**THE TASK:**
Please copy every line with the string "stream" from the entries below.
┌────────
-- ==== Sys2Proof/Machine/Dispatch.lean ====
section
/-! DEFINITION. What each instruction does: one arm per constructor of Instr, each one call of its meaning. -/

namespace Sys2Proof.Machine

def exec (i : Instr) (s : State) : Host.Outcome State Fault Refusal :=
  match i with
  | .iadd o => Sys2Proof.Machine.execIadd o s
  | .isub o => Sys2Proof.Machine.execIsub o s
  | .imin o => Sys2Proof.Machine.execImin o s
  | .imax o => Sys2Proof.Machine.execImax o s
  | .iminu o => Sys2Proof.Machine.execIminu o s
  | .imaxu o => Sys2Proof.Machine.execImaxu o s
  | .iabs o => Sys2Proof.Machine.execIabs o s
  | .ineg o => Sys2Proof.Machine.execIneg o s
  | .and o => Sys2Proof.Machine.execAnd o s
  | .or o => Sys2Proof.Machine.execOr o s
  | .xor o => Sys2Proof.Machine.execXor o s
  | .andn o => Sys2Proof.Machine.execAndn o s
  | .not o => Sys2Proof.Machine.execNot o s
  | .sel o => Sys2Proof.Machine.execSel o s
  | .mov o => Sys2Proof.Machine.execMov o s
  | .popc o => Sys2Proof.Machine.execPopc o s
  | .shl o => Sys2Proof.Machine.execShl o s
  | .shr o => Sys2Proof.Machine.execShr o s
  | .sar o => Sys2Proof.Machine.execSar o s
  | .rol o => Sys2Proof.Machine.execRol o s
  | .clz o => Sys2Proof.Machine.execClz o s
  | .brev o => Sys2Proof.Machine.execBrev o s
  | .bfx o => Sys2Proof.Machine.execBfx o s
  | .bfi o => Sys2Proof.Machine.execBfi o s
  | .imul o => Sys2Proof.Machine.execImul o s
  | .imulh o => Sys2Proof.Machine.execImulh o s
  | .imulhu o => Sys2Proof.Machine.execImulhu o s
  | .imad o => Sys2Proof.Machine.execImad o s
  | .idiv o => Sys2Proof.Machine.execIdiv o s
  | .irem o => Sys2Proof.Machine.execIrem o s
  | .idivu o => Sys2Proof.Machine.execIdivu o s
  | .iremu o => Sys2Proof.Machine.execIremu o s
  | .lea o => Sys2Proof.Machine.execLea o s
  | .leaX2 o => Sys2Proof.Machine.execLeaX2 o s
  | .leaX4 o => Sys2Proof.Machine.execLeaX4 o s
  | .leaX8 o => Sys2Proof.Machine.execLeaX8 o s
  | .iaddc o => Sys2Proof.Machine.execIaddc o s
  | .isubb o => Sys2Proof.Machine.execIsubb o s
  | .iaddi o => Sys2Proof.Machine.execIaddi o s
  | .andi o => Sys2Proof.Machine.execAndi o s
  | .ori o => Sys2Proof.Machine.execOri o s
  | .xori o => Sys2Proof.Machine.execXori o s
  | .shli o => Sys2Proof.Machine.execShli o s
  | .shri o => Sys2Proof.Machine.execShri o s
  | .sari o => Sys2Proof.Machine.execSari o s
  | .movi o => Sys2Proof.Machine.execMovi o s
  | .luih o => Sys2Proof.Machine.execLuih o s
  | .adrh o => Sys2Proof.Machine.execAdrh o s
  | .fadd o => Sys2Proof.Machine.execFadd o s
  | .fsub o => Sys2Proof.Machine.execFsub o s
  | .fmul o => Sys2Proof.Machine.execFmul o s
  | .fma o => Sys2Proof.Machine.execFma o s
  | .fmin o => Sys2Proof.Machine.execFmin o s
  | .fmax o => Sys2Proof.Machine.execFmax o s
  | .fdiv o => Sys2Proof.Machine.execFdiv o s
  | .fsqrt o => Sys2Proof.Machine.execFsqrt o s
  | .fadd64 o => Sys2Proof.Machine.execFadd64 o s
  | .fsub64 o => Sys2Proof.Machine.execFsub64 o s
  | .fmul64 o => Sys2Proof.Machine.execFmul64 o s
  | .fma64 o => Sys2Proof.Machine.execFma64 o s
  | .fmin64 o => Sys2Proof.Machine.execFmin64 o s
  | .fmax64 o => Sys2Proof.Machine.execFmax64 o s
  | .fdiv64 o => Sys2Proof.Machine.execFdiv64 o s
  | .fsqrt64 o => Sys2Proof.Machine.execFsqrt64 o s
  | .faddH2 o => Sys2Proof.Machine.execFaddH2 o s
  | .fsubH2 o => Sys2Proof.Machine.execFsubH2 o s
  | .fmulH2 o => Sys2Proof.Machine.execFmulH2 o s
  | .fmaH2 o => Sys2Proof.Machine.execFmaH2 o s
  | .fminH2 o => Sys2Proof.Machine.execFminH2 o s
  | .fmaxH2 o => Sys2Proof.Machine.execFmaxH2 o s
  | .fdivH2 o => Sys2Proof.Machine.execFdivH2 o s
  | .fsqrtH2 o => Sys2Proof.Machine.execFsqrtH2 o s
  | .faddB2 o => Sys2Proof.Machine.execFaddB2 o s
  | .fsubB2 o => Sys2Proof.Machine.execFsubB2 o s
  | .fmulB2 o => Sys2Proof.Machine.execFmulB2 o s
  | .fmaB2 o => Sys2Proof.Machine.execFmaB2 o s
  | .fminB2 o => Sys2Proof.Machine.execFminB2 o s
  | .fmaxB2 o => Sys2Proof.Machine.execFmaxB2 o s
  | .fdivB2 o => Sys2Proof.Machine.execFdivB2 o s
  | .fsqrtB2 o => Sys2Proof.Machine.execFsqrtB2 o s
  | .frcp o => Sys2Proof.Machine.execFrcp o s
  | .frsq o => Sys2Proof.Machine.execFrsq o s
  | .frred o => Sys2Proof.Machine.execFrred o s
  | .fsinr o => Sys2Proof.Machine.execFsinr o s
  | .fcosr o => Sys2Proof.Machine.execFcosr o s
  | .fexp2 o => Sys2Proof.Machine.execFexp2 o s
  | .flog2 o => Sys2Proof.Machine.execFlog2 o s
  | .feval o => Sys2Proof.Machine.execFeval o s
  | .cvt f o => Sys2Proof.Machine.execCvt f o s
  | .icmp f o => Sys2Proof.Machine.execIcmp f o s
  | .fcmp32 f o => Sys2Proof.Machine.execFcmp32 f o s
  | .fcmp64 f o => Sys2Proof.Machine.execFcmp64 f o s
  | .pand o => Sys2Proof.Machine.execPand o s
  | .por o => Sys2Proof.Machine.execPor o s
  | .pxor o => Sys2Proof.Machine.execPxor o s
  | .pnot o => Sys2Proof.Machine.execPnot o s
  | .pmov o => Sys2Proof.Machine.execPmov o s
  | .pset o => Sys2Proof.Machine.execPset o s
  | .pfrom o => Sys2Proof.Machine.execPfrom o s
  | .pto o => Sys2Proof.Machine.execPto o s
  | .shfl o => Sys2Proof.Machine.execShfl o s
  | .shflx o => Sys2Proof.Machine.execShflx o s
  | .lswap o => Sys2Proof.Machine.execLswap o s
  | .vote o => Sys2Proof.Machine.execVote o s
  | .lred o => Sys2Proof.Machine.execLred o s
  | .lscan o => Sys2Proof.Machine.execLscan o s
  | .tred o => Sys2Proof.Machine.execTred o s
  | .lbcst o => Sys2Proof.Machine.execLbcst o s
  | .next o => Sys2Proof.Machine.execNext o s
  | .call o => Sys2Proof.Machine.execCall o s
  | .nextp o => Sys2Proof.Machine.execNextp o s
  | .nextn o => Sys2Proof.Machine.execNextn o s
  | .nexti o => Sys2Proof.Machine.execNexti o s
  | .calli o => Sys2Proof.Machine.execCalli o s
  | .ret o => Sys2Proof.Machine.execRet o s
  | .exit o => Sys2Proof.Machine.execExit o s
  | .rcv o => Sys2Proof.Machine.execRcv o s
  | .yield o => Sys2Proof.Machine.execYield o s
  | .nop o => Sys2Proof.Machine.execNop o s
  | .ld o => Sys2Proof.Machine.execLd o s
  | .st o => Sys2Proof.Machine.execSt o s
  | .ldl o => Sys2Proof.Machine.execLdl o s
  | .stl o => Sys2Proof.Machine.execStl o s
  | .lda o => Sys2Proof.Machine.execLda o s
  | .sta o => Sys2Proof.Machine.execSta o s
  | .ldw o => Sys2Proof.Machine.execLdw o s
  | .ldc o => Sys2Proof.Machine.execLdc o s
  | .stc o => Sys2Proof.Machine.execStc o s
  | .ldra o => Sys2Proof.Machine.execLdra o s
  | .atom f o => Sys2Proof.Machine.execAtom f o s
  | .atomx f o => Sys2Proof.Machine.execAtomx f o s
  | .red f o => Sys2Proof.Machine.execRed f o s
  | .redx f o => Sys2Proof.Machine.execRedx f o s
  | .fence o => Sys2Proof.Machine.execFence o s
  | .cwb o => Sys2Proof.Machine.execCwb o s
  | .cinv o => Sys2Proof.Machine.execCinv o s
  | .iinv o => Sys2Proof.Machine.execIinv o s
  | .fbar o => Sys2Proof.Machine.execFbar o s
  | .pref o => Sys2Proof.Machine.execPref o s
  | .pstb o => Sys2Proof.Machine.execPstb o s
  | .pldb o => Sys2Proof.Machine.execPldb o s
  | .mxop o => Sys2Proof.Machine.execMxop o s
  | .mxwait o => Sys2Proof.Machine.execMxwait o s
  | .enq o => Sys2Proof.Machine.execEnq o s
  | .hsetBind o => Sys2Proof.Machine.execHsetBind o s
  | .hsetFull o => Sys2Proof.Machine.execHsetFull o s
  | .hsetFree o => Sys2Proof.Machine.execHsetFree o s
  | .hwait o => Sys2Proof.Machine.execHwait o s
  | .hq o => Sys2Proof.Machine.execHq o s
  | .ftld o => Sys2Proof.Machine.execFtld o s
  | .launch o => Sys2Proof.Machine.execLaunch o s
  | .chwait o => Sys2Proof.Machine.execChwait o s
  | .chwaitAll o => Sys2Proof.Machine.execChwaitAll o s
  | .twinit o => Sys2Proof.Machine.execTwinit o s
  | .twstep o => Sys2Proof.Machine.execTwstep o s
  | .twgetVal o => Sys2Proof.Machine.execTwgetVal o s
  | .twgetSt o => Sys2Proof.Machine.execTwgetSt o s
  | .twend o => Sys2Proof.Machine.execTwend o s
  | .phreg o => Sys2Proof.Machine.execPhreg o s
  | .pharr o => Sys2Proof.Machine.execPharr o s
  | .phwait o => Sys2Proof.Machine.execPhwait o s
  | .phaw o => Sys2Proof.Machine.execPhaw o s
  | .phq o => Sys2Proof.Machine.execPhq o s
  | .waitu o => Sys2Proof.Machine.execWaitu o s
  | .setw o => Sys2Proof.Machine.execSetw o s
  | .migr o => Sys2Proof.Machine.execMigr o s
  | .migrh o => Sys2Proof.Machine.execMigrh o s
  | .rdsr o => Sys2Proof.Machine.execRdsr o s
  | .wrsr o => Sys2Proof.Machine.execWrsr o s
  | .gsel o => Sys2Proof.Machine.execGsel o s
  | .rdtime o => Sys2Proof.Machine.execRdtime o s
  | .rand o => Sys2Proof.Machine.execRand o s
  | .trap o => Sys2Proof.Machine.execTrap o s
  | .brk o => Sys2Proof.Machine.execBrk o s
  | .sysc o => Sys2Proof.Machine.execSysc o s
  | .eret o => Sys2Proof.Machine.execEret o s
  | .rdpr o => Sys2Proof.Machine.execRdpr o s
  | .wrpr o => Sys2Proof.Machine.execWrpr o s
  | .ctxfl o => Sys2Proof.Machine.execCtxfl o s
  | .halt o => Sys2Proof.Machine.execHalt o s
  | .longResultWrite r k => Sys2Proof.Machine.execLongResultWrite r k s
  | .reslice t => Sys2Proof.Machine.execReslice t s
  | .setwHoldLapse t => Sys2Proof.Machine.execSetwHoldLapse t s
  | .convergenceFault t cohort => Sys2Proof.Machine.execConvergenceFault t cohort s
  | .rcvHoldExpiry r => Sys2Proof.Machine.execRcvHoldExpiry r s
  | .yieldHoldEnd r => Sys2Proof.Machine.execYieldHoldEnd r s
  | .impreciseTrapDelivery t => Sys2Proof.Machine.execImpreciseTrapDelivery t s
  | .pageWalk bay ctx va => Sys2Proof.Machine.execPageWalk bay ctx va s
  | .faultReplayWalk r => Sys2Proof.Machine.execFaultReplayWalk r s
  | .lockedPageRewalk r => Sys2Proof.Machine.execLockedPageRewalk r s
  | .cacheWriteback cluster sec evict => Sys2Proof.Machine.execCacheWriteback cluster sec evict s
  | .waituExpiry r => Sys2Proof.Machine.execWaituExpiry r s
  | .latchBayReread r => Sys2Proof.Machine.execLatchBayReread r s
  | .hostLineReread line => Sys2Proof.Machine.execHostLineReread line s
  | .hostAccess store pa n v => Sys2Proof.Machine.execHostAccess store pa n v s
  | .podMessageReceive peer seq ack pa n v => Sys2Proof.Machine.execPodMessageReceive peer seq ack pa n v s
  | .podFlagResend peer => Sys2Proof.Machine.execPodFlagResend peer s
  | .podLinkFault r => Sys2Proof.Machine.execPodLinkFault r s
  | .cardAccept t => Sys2Proof.Machine.execCardAccept t s
  | .copy t seq => Sys2Proof.Machine.execCopy t seq s
  | .gather t seq => Sys2Proof.Machine.execGather t seq s
  | .scatter t seq => Sys2Proof.Machine.execScatter t seq s
  | .xpose t seq => Sys2Proof.Machine.execXpose t seq s
  | .quant t seq => Sys2Proof.Machine.execQuant t seq s
  | .mxpre t seq => Sys2Proof.Machine.execMxpre t seq s
  | .proj t seq => Sys2Proof.Machine.execProj t seq s
  | .bin t seq => Sys2Proof.Machine.execBin t seq s
  | .blend t seq => Sys2Proof.Machine.execBlend t seq s
  | .back t seq => Sys2Proof.Machine.execBack t seq s
  | .cardRetire t seq => Sys2Proof.Machine.execCardRetire t seq s
  | .engineFaultRetry t seq => Sys2Proof.Machine.execEngineFaultRetry t seq s
  | .mxopStart t stream => Sys2Proof.Machine.execMxopStart t stream s
  | .mxopReadsComplete t stream => Sys2Proof.Machine.execMxopReadsComplete t stream s
  | .mxopComplete t stream => Sys2Proof.Machine.execMxopComplete t stream s
  | .mxopAbandon t stream => Sys2Proof.Machine.execMxopAbandon t stream s
  | .lqdbWrite v => Sys2Proof.Machine.execLqdbWrite v s
  | .launchAccept src => Sys2Proof.Machine.execLaunchAccept src s
  | .dependenceMet ctx gid => Sys2Proof.Machine.execDependenceMet ctx gid s
  | .gridTimedStart ctx gid => Sys2Proof.Machine.execGridTimedStart ctx gid s
  | .teamPlace t bay => Sys2Proof.Machine.execTeamPlace t bay s
  | .priorityPreempt ctx gid => Sys2Proof.Machine.execPriorityPreempt ctx gid s
  | .teamRetire t => Sys2Proof.Machine.execTeamRetire t s
  | .gridRetire ctx gid => Sys2Proof.Machine.execGridRetire ctx gid s
  | .phaseCommit ctx gid => Sys2Proof.Machine.execPhaseCommit ctx gid s
  | .detTeamAbort t => Sys2Proof.Machine.execDetTeamAbort t s
  | .teamSaved t => Sys2Proof.Machine.execTeamSaved t s
  | .teamResume t bay => Sys2Proof.Machine.execTeamResume t bay s
  | .contextKillComplete ctx => Sys2Proof.Machine.execContextKillComplete ctx s
  | .timeSyncMeasure peer sourceCount => Sys2Proof.Machine.execTimeSyncMeasure peer sourceCount s
  | .linkTimeout r addr => Sys2Proof.Machine.execLinkTimeout r addr s
  | .dieFailed die => Sys2Proof.Machine.execDieFailed die s
  | .referenceClockLoss die => Sys2Proof.Machine.execReferenceClockLoss die s
  | .referenceClockReturn die => Sys2Proof.Machine.execReferenceClockReturn die s
  | .powerCapStretch die watts => Sys2Proof.Machine.execPowerCapStretch die watts s
  | .clockRestore die watts => Sys2Proof.Machine.execClockRestore die watts s
  | .bayStartBatch die => Sys2Proof.Machine.execBayStartBatch die s
  | .flitCrcRetry port => Sys2Proof.Machine.execFlitCrcRetry port s
  | .podLinkTrainingFail port => Sys2Proof.Machine.execPodLinkTrainingFail port s
  | .uncorrectableError e => Sys2Proof.Machine.execUncorrectableError e s
  | .nonInstructionWord w => Sys2Proof.Machine.execNonInstructionWord w s
  | .cardReadsComplete t seq => Sys2Proof.Machine.execCardReadsComplete t seq s
  | .mbctlWriteWhileBusy addr => Sys2Proof.Machine.execMbctlWriteWhileBusy addr s
  | .resync => Sys2Proof.Machine.execResync s
  | .setregCtxtb => Sys2Proof.Machine.execSetregCtxtb s
  | .setregLqtb => Sys2Proof.Machine.execSetregLqtb s
  | .setregFqb => Sys2Proof.Machine.execSetregFqb s
  | .setregPriwt => Sys2Proof.Machine.execSetregPriwt s
  | .setregLovb => Sys2Proof.Machine.execSetregLovb s
  | .setregLto => Sys2Proof.Machine.execSetregLto s
  | .shootdown => Sys2Proof.Machine.execShootdown s
  | .migrate => Sys2Proof.Machine.execMigrate s
  | .biasFlip => Sys2Proof.Machine.execBiasFlip s
  | .shutter => Sys2Proof.Machine.execShutter s
  | .kill => Sys2Proof.Machine.execKill s
  | .partset => Sys2Proof.Machine.execPartset s
  | .powercap => Sys2Proof.Machine.execPowercap s
  | .podcfg => Sys2Proof.Machine.execPodcfg s
  | .timeset => Sys2Proof.Machine.execTimeset s
  | .fwload => Sys2Proof.Machine.execFwload s
  | .attest => Sys2Proof.Machine.execAttest s
  | .powerOnReset => Sys2Proof.Machine.execPowerOnReset s
  | .trainingEnd => Sys2Proof.Machine.execTrainingEnd s
  | .fullServiceStart => Sys2Proof.Machine.execFullServiceStart s
  | .reducedServiceStart => Sys2Proof.Machine.execReducedServiceStart s

end Sys2Proof.Machine
end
└────────
**EXPECTED ANSWER:**
  | .mxopStart t stream => Sys2Proof.Machine.execMxopStart t stream s
  | .mxopReadsComplete t stream => Sys2Proof.Machine.execMxopReadsComplete t stream s
  | .mxopComplete t stream => Sys2Proof.Machine.execMxopComplete t stream s
  | .mxopAbandon t stream => Sys2Proof.Machine.execMxopAbandon t stream s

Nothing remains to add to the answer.